En outre, l’UE souhaite de toute urgence des réformes à plus long terme. Structurellement, trop peu de mesures sont prises pour assurer notre propre approvisionnement énergétique à l’avenir.
L’un des grands chantiers ouverts est celui de la facture du vieillissement. La réforme des retraites de la ministre Karine Lalieux (PS) coûte plus d’argent qu’elle n’en rapporte, selon les calculs de sa propre administration.

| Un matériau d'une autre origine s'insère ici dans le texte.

-- ==== Sys2Proof/Machine/PressArith.lean ====
section
/-! DEFINITION. Press arithmetic (R34 to R39, R296 to R298, R303 to R306): accumulator cells in both modes, row steps over planes, the epilogue's functions, the ranking of the select unit. Pure: nothing here reads the machine. -/

namespace Sys2Proof.Machine

/-! ### Formats that Press takes (R35, R296) -/

/-- Width of a format code; 0 for one that names nothing. -/
def fmtWidth (code : Nat) : Nat := match elemFmt code with | some f => f.width | none => 0

/-- EXACT mode accepts the format (R35). -/
def exactFormat (code : Nat) : Bool :=
  (decide (19 ≤ code) && decide (code ≤ 23)) || (decide (27 ≤ code) && decide (code ≤ 31)) ||
    (decide (36 ≤ code) && decide (code ≤ 39)) || (decide (44 ≤ code) && decide (code ≤ 47)) || (decide (12 ≤ code) && decide (code ≤ 15))

/-- A plane can hold the format (Table 16-3): 4-bit and 8-bit elements, BF16 and FP16. -/
def planeFormat (code : Nat) : Bool :=
  match elemFmt code with
  | some .sc8 => false
  | some f => decide (f.width ≤ 8) || decide (code = 2) || decide (code = 3)
  | none => false

/-- Positions of a plane in a format (Table 16-3). -/
def kmaxOf (code : Nat) : Nat := if fmtWidth code = 16 then 128 else 256

/-- The geometry goes with the format (Table 16-3): 16-bit formats take none. -/
def geoFits (code geo : Nat) : Bool := decide (geo = 0) || decide (fmtWidth code ≤ 8)

/-- Block along k of a position (R294, R297). -/
def blockOf (geo k : Nat) : Nat := if geo = 1 then k / 32 else if geo = 2 then k / 16 else k / 8

/-! ### Cells (R34, R36) -/

/-- FLOAT cells (R36). -/
def cellFmt : FloatFmt := { sig := 81, expBits := 15, bias := 16383, narrow := false, signed := true, fin := false }

/-- The EXACT NaN (R34). -/
def exactNan : BitVec 96 := BitVec.ofNat 96 (2 ^ 95)

/-- Value of an EXACT cell (R34). -/
def exactValue (c : BitVec 96) : FVal :=
  if c = exactNan then .nan else .fin c.msb c.toInt.natAbs (-40)

/-- Value of a cell in a mode (R34, R36). -/
def cellValue (float : Bool) (c : BitVec 96) : FVal := if float then cellFmt.decode c.toNat else exactValue c

/-- One product that a row step forms: the operands, and their scale codes. -/
structure Prod where
  a : FVal
  w : FVal
  sa : Nat
  sw : Nat
  deriving DecidableEq, Repr

/-- The value is an infinity or NaN. -/
def FVal.special : FVal → Bool
  | .fin _ _ _ => false
  | _ => true

/-- A finite product in units of 2^-40 (R35). -/
def exactUnits (x y : FVal) : Int :=
  match x, y with
  | .fin n m e, .fin n' m' e' =>
    let u : Int := (splitAt (m * m') (e + e') (-40)).1
    if xor n n' then -u else u
  | _, _ => 0

/-- Clamp an exact sum to the finite range (R34). -/
def clampExact (v : Int) : BitVec 96 × Flags :=
  let top : Int := 2 ^ 95 - 1
  if top < v then (BitVec.ofInt 96 top, Flags.accSat)
  else if v < -top then (BitVec.ofInt 96 (-top), Flags.accSat)
  else (BitVec.ofInt 96 v, 0)

/-- One step of an EXACT cell (R34, R298). -/
def exactStep (c : BitVec 96) (ps : List Prod) : BitVec 96 × Flags :=
  if ps.any (fun p => p.a.special || p.w.special) then (exactNan, Flags.invalid)
  else if c = exactNan then (c, 0)
  else clampExact (ps.foldl (fun s p => s + exactUnits p.a p.w) c.toInt)

/-- The exact sum of a group's products (R37). It is taken in ascending k; where a group holds a NaN product as well as opposite infinities, R37 does not say whether INVALID is set for the infinities, and here it is set only when they meet before the NaN: DESIGN CHOICE (log 34). -/
def groupSum (ps : List Prod) : FVal × Flags :=
  ps.foldl (fun a p =>
    let (x, f) := p.a.mul p.w
    let (s, g) := a.1.add 0 x
    (s, a.2 ||| f ||| g)) (.zero false, 0)

/-- Add one group to a FLOAT cell (R37): scaled exactly, rounded once; a zero sum leaves the cell. -/
def floatGroup (c : BitVec 96) (ps : List Prod) : BitVec 96 × Flags :=
  match ps with
  | [] => (c, 0)
  | p :: _ =>
    let (s, f) := if p.sa = 255 ∨ p.sw = 255 then (FVal.nan, 0) else groupSum ps
    let s := s.scale ((p.sa : Int) + p.sw - 254)
    if s.isZero then (c, f)
    else
      let (t, g) := (cellFmt.decode c.toNat).add 0 s
      let r := cellFmt.roundTo 0 t 0
      (BitVec.ofNat 96 r.code, f ||| g ||| r.flags)

/-! ### Row steps (R298, R39) -/

/-- One side of a row step at a position: present inside its shape or not, raw value, scale code; none outside the shape. -/
structure Side where
  present : Bool
  val : FVal
  scale : Nat
  deriving DecidableEq, Repr

/-- The special operand that an absent partner hides (R37, R39). -/
def hidesSpecial (x : Side) : Bool := x.present && (x.val.special || decide (x.scale = 255))

/-- The product at one position. -/
def sideProd (a w : Side) : Option Prod :=
  if a.present && w.present then some { a := a.val, w := w.val, sa := a.scale, sw := w.scale } else none

/-- Groups of 8 positions (R37). -/
def groupsOf8 {α : Type} : Nat → List α → List (List α)
  | 0, _ => []
  | n + 1, l => if l.isEmpty then [] else l.take 8 :: groupsOf8 n (l.drop 8)

/-- One cell of a row step (R298): positions inside both shapes, ascending in k. -/
def cellStep (float : Bool) (c : BitVec 96) (ks : List (Side × Side)) : BitVec 96 × Flags :=
  let skip := flagIf (ks.any (fun k => (!k.2.present && hidesSpecial k.1) || (!k.1.present && hidesSpecial k.2))) Flags.skipped
  let (r, f) :=
    if float then
      (groupsOf8 ks.length ks).foldl (fun a g =>
        let (r, f) := floatGroup a.1 (g.filterMap (fun k => sideProd k.1 k.2))
        (r, a.2 ||| f)) (c, 0)
    else exactStep c (ks.filterMap (fun k => sideProd k.1 k.2))
  (r, f ||| skip)

/-- Column `n` of a plane, position `k`, inside its shape (R296, R297): in a sparse row step it is absent when its bitmap bit is clear; in a dense one every element is present (R39). -/
def Plane.side (p : Plane) (sparse : Bool) (n k : Nat) : Side :=
  { present := !(sparse && p.absent.contains (256 * n + k)), val := decodeCode (p.fmt.getD 0) (Map.get 0 p.vals (256 * n + k))
    scale := if p.geo = 0 then 127 else Map.get 127 p.scales (256 * n + blockOf p.geo k) }

/-! ### The epilogue (R303, R304) -/

/-- An exact quotient of finite values, the divisor nonzero, with a last odd bit. -/
def divVal (a b : FVal) : FVal :=
  match a, b with
  | .fin n m e, .fin n' m' e' =>
    let k := bitLength m' + 64
    if m = 0 then .zero (xor n n') else oddBit (xor n n') (m * 2 ^ k / m') (e - e' - (k : Int)) (decide (m * 2 ^ k % m' ≠ 0))
  | _, _ => .nan

/-- FP32 with RNE, flags left aside. -/
def rne32 (x : FVal × Flags) : Word := BitVec.ofNat 32 (f32.roundTo 0 x.1 0).code

/-- FP32 product. -/
def mul32 (a b : Word) : Word := rne32 ((f32Val a).mul (f32Val b))
/-- FP32 sum. -/
def add32 (a b : Word) : Word := rne32 ((f32Val a).add 0 (f32Val b))
/-- FP32 fused product and sum. -/
def fma32 (a b c : Word) : Word := rne32 (FVal.fma 0 (f32Val a) (f32Val b) (f32Val c))

/-- |u| ≥ 3.0. -/
def atLeast3 (u : Word) : Bool := decide (0x40400000 ≤ (u &&& 0x7FFFFFFF).toNat)

/-- Gelu (R304): only its last multiplication sets flags. -/
def gelu (t : Word) : Word × Flags :=
  match f32Val t with
  | .nan => (nan32, 0)
  | .inf n => (if n then 0x80000000 else 0x7F800000, 0)
  | .fin _ _ _ =>
    let c := mul32 (mul32 t t) t
    let u := mul32 0x3F4C422A (fma32 0x3D372713 c t)
    let q : Word :=
      if atLeast3 u then (if u.msb then 0xBF800000 else 0x3F800000)
      else
        let s := mul32 u u
        rne32 (divVal (f32Val (mul32 u (add32 0x41D80000 s))) (f32Val (fma32 0x41100000 s 0x41D80000)), 0)
    let r := f32.finish 0 ((f32Val (mul32 0x3F000000 t)).mul (f32Val (add32 0x3F800000 q)))
    (BitVec.ofNat 32 r.1, r.2)

/-- e^y for y = m · 2^e ≥ 0 below 256, as a numerator over 2^512. -/
def expUnits (m : Nat) (e : Int) : Nat :=
  let w : Nat := 512
  let y := (splitAt m e (-(w : Int))).1
  let l := (ln2 w).toNat
  let n := y / l
  let r := y % l
  (powerSeries w false r 1 120 0 ((2 ^ w : Nat) : Int) 0).toNat * 2 ^ n

/-- SiLU before its rounding (R304): t / (1 + e^-t) of a finite nonzero t. Far out, t less a trace, or a trace below every FP32 step. -/
def siluVal (neg : Bool) (m : Nat) (e : Int) : FVal :=
  if 256 ≤ (splitAt m e 0).1 then
    if neg then .fin true 1 (-400) else .fin false (m * 2 ^ 300 - 1) (e - 300)
  else
    let x := expUnits m e
    let one : Nat := 2 ^ 512
    let k : Nat := 256
    oddBit neg (m * (if neg then one else x) * 2 ^ k / (x + one)) (e - (k : Int)) true

/-- SiLU (R304). -/
def silu (t : Word) : Word × Flags :=
  match f32Val t with
  | .nan => (nan32, 0)
  | .inf n => (if n then 0x80000000 else 0x7F800000, 0)
  | .fin n m e =>
    if m = 0 then (t, 0)
    else
      let r := f32.roundTo 0 (siluVal n m e) 0
      (BitVec.ofNat 32 r.code, r.flags)

/-- Act (Table 16-4). -/
def activate (code : Nat) (t : Word) : Word × Flags :=
  match code with
  | 0 => (t, 0)
  | 1 => (match f32Val t with
    | .nan => nan32
    | .inf n => if n then 0 else t
    | .fin n m _ => if n || decide (m = 0) then 0 else t, 0)
  | 2 => gelu t
  | _ => silu t

/-- One value of the epilogue before its destination (R303): FP32 activation and flags. -/
def epilogueValue (float : Bool) (act : Nat) (cell : BitVec 96) (s b : Word) : Word × Flags :=
  let (t, f) := f32.finish 0 (FVal.fma 0 (cellValue float cell) (f32Val s) (f32Val b))
  let (a, g) := activate act (BitVec.ofNat 32 t)
  (a, f ||| g)

/-! ### The select unit (R305, R306) -/

/-- The first offer ranks above the second (R305). Log 34. -/
def Offer.above (x y : Offer) : Bool :=
  match f32Val x.val, f32Val y.val with
  | .nan, .nan => decide (x.index.toInt < y.index.toInt)
  | .nan, _ => false
  | _, .nan => true
  | a, b =>
    match a.compare? b with
    | some .gt => true
    | some .lt => false
    | _ => decide (x.index.toInt < y.index.toInt)

/-- Insert an offer by rank. -/
def insertOffer (x : Offer) : List Offer → List Offer
  | [] => [x]
  | y :: r => if x.above y then x :: y :: r else y :: insertOffer x r

/-- A line takes an offer and keeps its k greatest (R305). -/
def Select.offer (u : Select) (line : Nat) (x : Offer) : Select :=
  { u with kept := u.kept.insert line ((insertOffer x ((u.kept.find? line).getD [])).take u.k) }

/-- Words of a readout (R306). -/
def Select.readout (u : Select) : List Word :=
  ((List.range u.lines).map (fun l =>
    let o := (u.kept.find? l).getD []
    ((List.range u.k).map (fun i => match o[i]? with
      | some x => [x.val, x.index]
      | none => [nan32, 0xFFFFFFFF])).flatten)).flatten

end Sys2Proof.Machine
end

Mais économiser sur les retraites reste difficile politiquement parlant, -encore plus à l’approche des élections de 2024- les retraités représentant un groupe d’électeurs de plus en plus nombreux.
Un contexte qui pousse la Commission européenne à être réticente quant à l’aide d’un milliard d’euros initialement promise à la Belgique pour la relance économique. Un revers supplémentaire pour le budget national.
L’Espagne et l’Italie reçoivent chacune environ 70 milliards d’euros de ce fonds d’aide européen. La Belgique ne reçoit que 4,2 milliards, alors qu’elle met 8 milliards dans la cagnotte européenne chaque année. Progressivement, la Belgique creuse son trou économique et pourrait même connaître un sort identique au « Club Med », ce groupe de pays d’Europe du Sud où la situation financière est alarmante.
Selon l’historique de la dette par pays, la Belgique est aujourd’hui plus mal lotie que le « Club Med », affirme la Commission européenne. Alors que la Grèce, l’Espagne, le Portugal et la France réduisent leur dette publique, celle de la Belgique continuera d’augmenter dans les années à venir, pour atteindre 109 % du PIB en 2024. Plus que jamais, des ajustements budgétaires s’avèrent nécessaires, et urgents. Auquel cas le pays risque également de devenir de moins en moins attractif aux yeux des investisseurs étrangers. La nouvelle secrétaire d’État au Budget, Alexia Bertrand (Open-VLD), a du pain sur la planche.